Whenever one embarks on the process of creating an estate plan, whether it is in the form of a comprehensive, integrated plan featuring a Living Trust at its core, or a more simple plan utilizing a Last Will, perhaps the most basic foundational assumption is that the person evidencing their intentions with respect to the disposition of the assets they leave behind possesses the requisite mental acuity to act in this regard. Interestingly, however, there is a significant difference in the way the governing law, as set forth in the California Probate Code, defines the level of capacity that the creator of an estate plan (the “testator”) must possess, depending on whether the dispositive instrument is a Last Will or a Living Trust.

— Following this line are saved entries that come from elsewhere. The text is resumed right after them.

/-- R21, R45, R175, R267, R371: when a port is the one thing that may act, nothing is due at this instant, the port fits into the
present cycle, as it does at the begin of one, and the word at the program counter decodes to an instruction that nothing delays, a
step is that instruction's execution, with what surrounds it: the line is in the instruction cache where the word is fetched now, the
instruction is noted, and time passes. The word is the one that its issue slot has fetched before, or else the eight bytes at its
address, low byte first. An event that has reached the device is executed before anything else of its cycle. What passing time leaves
alone, where no PREF has its line, is stated, and that it never passes a multiple of 1,024 of the reference counter. (What the fetch
buffer holds, and how the steps of a cycle follow each other, is the model's choice: log entries 14, 3, 4 and 73.) -/
def Obligations.StepRunsDecoded : Prop :=
  (∀ (s : State) k p c w i q, s.power = true → s.inbox = [] → s.atOnce = [] → s.forced = [] → s.acts = [.port k p] → p ≤ 1 →
    s.actFits (.port k p) = some q → (p = 0 → (s.islot k).c1 = none) → (s.islot k).clause p = some c →
    s.liveMask (k / 4 * 64 + c.gslot) c ≠ 0 → (s.held (k / 4 * 64 + c.gslot) = false ∨ (s.islot k).snap.isSome = true) →
    let pc := c.hdr + 8 + BitVec.ofNat 64 (8 * c.idx)
    let v : State := { s with rank := q }
    let u := (if (c.words.get? c.idx).isSome then v else v.fetchFill (k / 4) pc.toNat).withCur k p c w
    s.portWord k p (k / 4 * 64 + c.gslot) c pc = .word w → decode (s.issueWord w c.sub) = .ok i →
    ((s.islot k).snap.isSome = true ∨ u.blocked i = false) → u.lateLanes = [] →
    step s = afterStep (match exec i u with
        | .next t =>
          let t1 := { t with rank := if endsCycle i then some Rank.last else t.rank }
          .next (if p = 0 then t1 else t1.modISlot k fun x => { x with snap := none })
        | r => r) ∧
      u.cur.pc = pc ∧ u.cur.word = w ∧ u.cur.core = k / 4 ∧ u.cur.port = p ∧ u.lanes = s.lanes ∧ u.groups = s.groups ∧
      u.mem = s.mem) ∧
  (∀ (s : State) k p c, (s.islot k).clause p = some c → s.rank = none → (s.die (k / 4 / 256)).duty = false →
    ∃ q, s.actFits (.port k p) = some q) ∧
  (∀ (s : State) k p gk c pc, (s.islot k).snap = none → s.portWord k p gk c pc = s.clauseWord gk c pc) ∧
  (∀ (s : State) gk c pc, (∀ w, c.words.get? c.idx = some w → s.clauseWord gk c pc = .word w) ∧
    (c.words.get? c.idx = none → s.clauseWord gk c pc = s.fetch (s.teamOf gk) pc)) ∧
  (∀ (s : State) t pc v a nc, s.vers.get? (s.team t).ver = some v →
    checkAccess (v.cap, true) (s.ctx (s.team t).ctx).colour accExec Perm.exec pc.toNat 8 = none → regionOf pc.toNat = .local →
    gate s.frames s.spares (s.ctx (s.team t).ctx).colour pc.toNat false = .go a nc →
    s.icacheWord (s.team t).core pc.toNat = none →
    ∃ w, s.fetch t pc = .word w ∧ ∀ j < 8, w.extractLsb' (8 * j) 8 = s.mem.byte (a + j)) ∧
  (∀ (s : State) e rest, s.power = true → s.inbox = e :: rest → s.rank = none → (∀ p ∈ s.islots, p.2.snap = none) →
    step s = afterStep (exec e { s with inbox := rest, rank := some Rank.last })) ∧
  (∀ s : State, s.power = false → step s = .fault .poweredOff) ∧
  (∀ s : State, afterStep (.next s) = .next s.advance) ∧
  (∀ s : State, (∀ p ∈ s.reqs, ∀ n c a, p.2.user ≠ .fill n c a) → s.advance.lanes = s.lanes ∧ s.advance.mem = s.mem ∧
    s.advance.tags = s.tags ∧ s.advance.tick = s.tick + 1 ∧ s.advance.now = s.now + s.cycles ∧
    s.advance.now ≤ (s.now / 1024 + 1) * 1024 ∧
    ∀ g, s.advance.group g = { s.group g with lastIssue := (s.advance.group g).lastIssue } ∧
      (s.held g = false → s.advance.group g = s.group g))

/-- R35 to R42: words that the manual writes out decode to the instructions it writes them for. -/
def Obligations.DecodeWords : Prop :=
  decode 0x1001800008080A00 = .ok (.iadd ⟨0, 1, 0x800, 1, 2, 5, 0⟩) ∧
  decode 0x80B4260040400E04 = .ok (.ld ⟨11, 4, 2, 3, 0, 0, 0, 0, 8, 0x010, 7, 4⟩) ∧
  decode 0x30000A003F800000 = .ok (.movi ⟨0, 0, 5, 0, 0x3F800000⟩) ∧
  decode 0x01000000FFFFFFFA = .ok (.bra ⟨0, 0, 0, 0, 0xFFFFFFFA⟩) ∧
  decode 0xD100030005000001 = .ok (.swrite ⟨0, 0x30, 0, 0x140, 1⟩) ∧
  decode 0xA201104080800540 = .ok (.wload ⟨0, 1, 1, 0, 4, 0x010, 0x020, 0x002, 0x140⟩) ∧
  decode 0x4303000020040403 = .ok (.ffma ⟨0, 3, 0, 4, 1, 2, 3⟩) ∧
  decode 0x6803000028100000 = .ok (.gredux ⟨0, 3, 0, 5, 4, 0, 0⟩) ∧
  decode 0x7100300010000000 = .ok (.barv ⟨0, 0, 3, 0, 0, 2, 0, 0, 0⟩) ∧
  decode 0x9104001100400400 = .ok (.csetb ⟨0, 4, 1, 0x020, 0x010, 2, 0⟩) ∧
  decode 0xB000103104400000 = .ok (.xcopy ⟨0, 0, 1, 0, 3, 0x020, 0x110, 0, 0⟩) ∧
  decode 0xC000001000802000 = .ok (.qput ⟨0, 0, 1, 0, 0x020, 0x010, 0⟩) ∧
  decode 0xC800001018000000 = .ok (.regacqTry ⟨0, 1, 3, 0, 0⟩) ∧
  decode 0xE700001010404000 = .ok (.leaseopAccept ⟨0, 0, 1, 2, 0x010, 0x020, 0⟩) ∧
  decode 0 = .error .zero ∧ decode 0xFE21000900010080 = .error .header ∧ decode 0x0B00000000000000 = .error (.retired 0x0B)

/-- R30, R32, R33, R88, R377: what a result leaves readable. A vector register holds it, its quad's tag is clear and its poison
gone, and no other register of the lane has changed; a uniform register likewise in the group; a quad carries the tag given; a
predicate holds it; a write to ZERO or p0 changes nothing, and ZERO reads zero with a clear tag, p0 true. -/
def Obligations.RegisterResults : Prop :=
  (∀ (l : Lane) (f : BitVec 9) k v, f.toNat < 0x100 → let t := l.put (.reg f k v)
    t.regs.getD (f.toNat + k) 0 = v ∧ (f.toNat + k) / 4 ∉ t.tags ∧ f.toNat + k ∉ t.poison ∧
      (∀ r, r ≠ f.toNat + k → t.regs.getD r 0 = l.regs.getD r 0 ∧ (r ∈ t.poison ↔ r ∈ l.poison)) ∧
      (∀ q, q ≠ (f.toNat + k) / 4 → (q ∈ t.tags ↔ q ∈ l.tags)) ∧ t.preds = l.preds ∧ t.pc = l.pc ∧ t.state = l.state) ∧
  (∀ (l : Lane) (f : BitVec 9) k v tag, f.toNat < 0x100 → let q := f.toNat / 4 + k
    let t := l.put (.quad f k v tag)
    (∀ j < 4, t.regs.getD (4 * q + j) 0 = v.extractLsb' (32 * j) 32 ∧ 4 * q + j ∉ t.poison) ∧ (q ∈ t.tags ↔ tag = true) ∧
      (∀ r, r / 4 ≠ q → t.regs.getD r 0 = l.regs.getD r 0) ∧ (∀ p, p ≠ q → (p ∈ t.tags ↔ p ∈ l.tags))) ∧
  (∀ (g : Group) (f : BitVec 9) k v, 0x100 ≤ f.toNat → f.toNat < 0x140 → let n := f.toNat - 0x100 + k
    let t := g.put (.reg f k v)
    t.sregs.getD n 0 = v ∧ n / 4 ∉ t.stags ∧ n ∉ t.spoison ∧ (∀ r, r ≠ n → t.sregs.getD r 0 = g.sregs.getD r 0) ∧
      (∀ q, q ≠ n / 4 → (q ∈ t.stags ↔ q ∈ g.stags))) ∧
  (∀ (g : Group) (f : BitVec 9) k v tag, 0x100 ≤ f.toNat → f.toNat < 0x140 → let q := (f.toNat - 0x100) / 4 + k
    let t := g.put (.quad f k v tag)
    (∀ j < 4, t.sregs.getD (4 * q + j) 0 = v.extractLsb' (32 * j) 32) ∧ (q ∈ t.stags ↔ tag = true) ∧
      (∀ r, r / 4 ≠ q → t.sregs.getD r 0 = g.sregs.getD r 0)) ∧
  (∀ (l : Lane) (g : Group) (f : BitVec 9) k v q tag,
    (0x100 ≤ f.toNat → l.put (.reg f k v) = l ∧ l.put (.quad f k q tag) = l) ∧
    (f.toNat < 0x100 ∨ 0x140 ≤ f.toNat → g.put (.reg f k v) = g ∧ g.put (.quad f k q tag) = g)) ∧
  (∀ (l : Lane) b, l.put (.pred 0 b) = l ∧ ∀ k, 1 ≤ k → k < 8 → (l.put (.pred k b)).preds.getLsbD k = b ∧
    (∀ j, j ≠ k → (l.put (.pred k b)).preds.getLsbD j = l.preds.getLsbD j) ∧ (l.put (.pred k b)).regs = l.regs) ∧
  (∀ (s : State) lk (f : BitVec 9) k, 0x140 ≤ f.toNat → s.reg lk f k = 0 ∧ s.quadTag lk f k = false) ∧
  (∀ (s : State) lk, s.pred lk 0 = true)
end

Historically, the capacity standard for Wills has been relatively low. In California the standard is set forth in the California Probate Code Section 6100.5, which provides that a testator has the capacity to make a Will if he or she can (1) understand the nature of the testamentary act, (2) understand and recollect the nature and situation of his or her property, and (3) remember and understand his or her relations to immediate family members and those whose interests are affected by the Will. This is known as “testamentary capacity.”
In that the creation of a Living Trust is technically regarded as the establishment of a contractual relationship between the trustor and the trustee (in most cases, the same person or people), the capacity standard is higher, and requires that the individual be able to communicate, understand and appreciate (1) the rights, duties and responsibilities created or affected by his or her decision, (2) the probable consequences of the decision, and (3) the significant risks of, benefits of, and reasonable alternatives to the decision. California Probate Code Section 812. This is often referred to as “contractual capacity.”
As estate planning practitioners, one of the more significant responsibilities we face is to make a determination as to a testator’s possession of the requisite capacity to execute the documents they have evidenced a desire to implement. This is an essential determination, inasmuch as any documents executed by a testator who lacks the required capacity may be subsequently invalidated, thus resulting in less than optimal outcomes – including the need for a probate proceeding based on the rules of intestacy (see the previous blog regarding that topic).
Further, as one might expect, testators who have marginal testamentary capacity are susceptible to undue influence that often results in outcomes that differ from what the testator may have intended. Naturally, our objective as estate planning attorneys is to craft legally enforceable documents that direct the disposition of assets in the way the testator intends (with the person or people that the testator deemed appropriate to serve as executor or successor trustee). Inherent in that objective is the good-faith belief, based on personal experience, that the testator possesses the requisite capacity.
As one might expect, in real-world applications, the stated outcome of testator’s estate plan may factor into a practitioner’s determination of capacity – if the testator wishes to divide her estate equally among her three children, the “capacity threshold” may be deemed lower than if the testator expresses her intent to divide her estate equally among two of her three children, while disinheriting the third. This is because a collateral challenge to the documents based on an assertion of testator’s lack of capacity is significantly greater since, in this example, testator disenfranchised one of her children.
So, what’s the “takeaway?” Don’t wait to establish your estate plan – one should always try to avoid issues such as lack of testamentary or contractual capacity, and the best way to eliminate that concept from becoming an issue is to establish your plan while there is no doubt as to your capacity.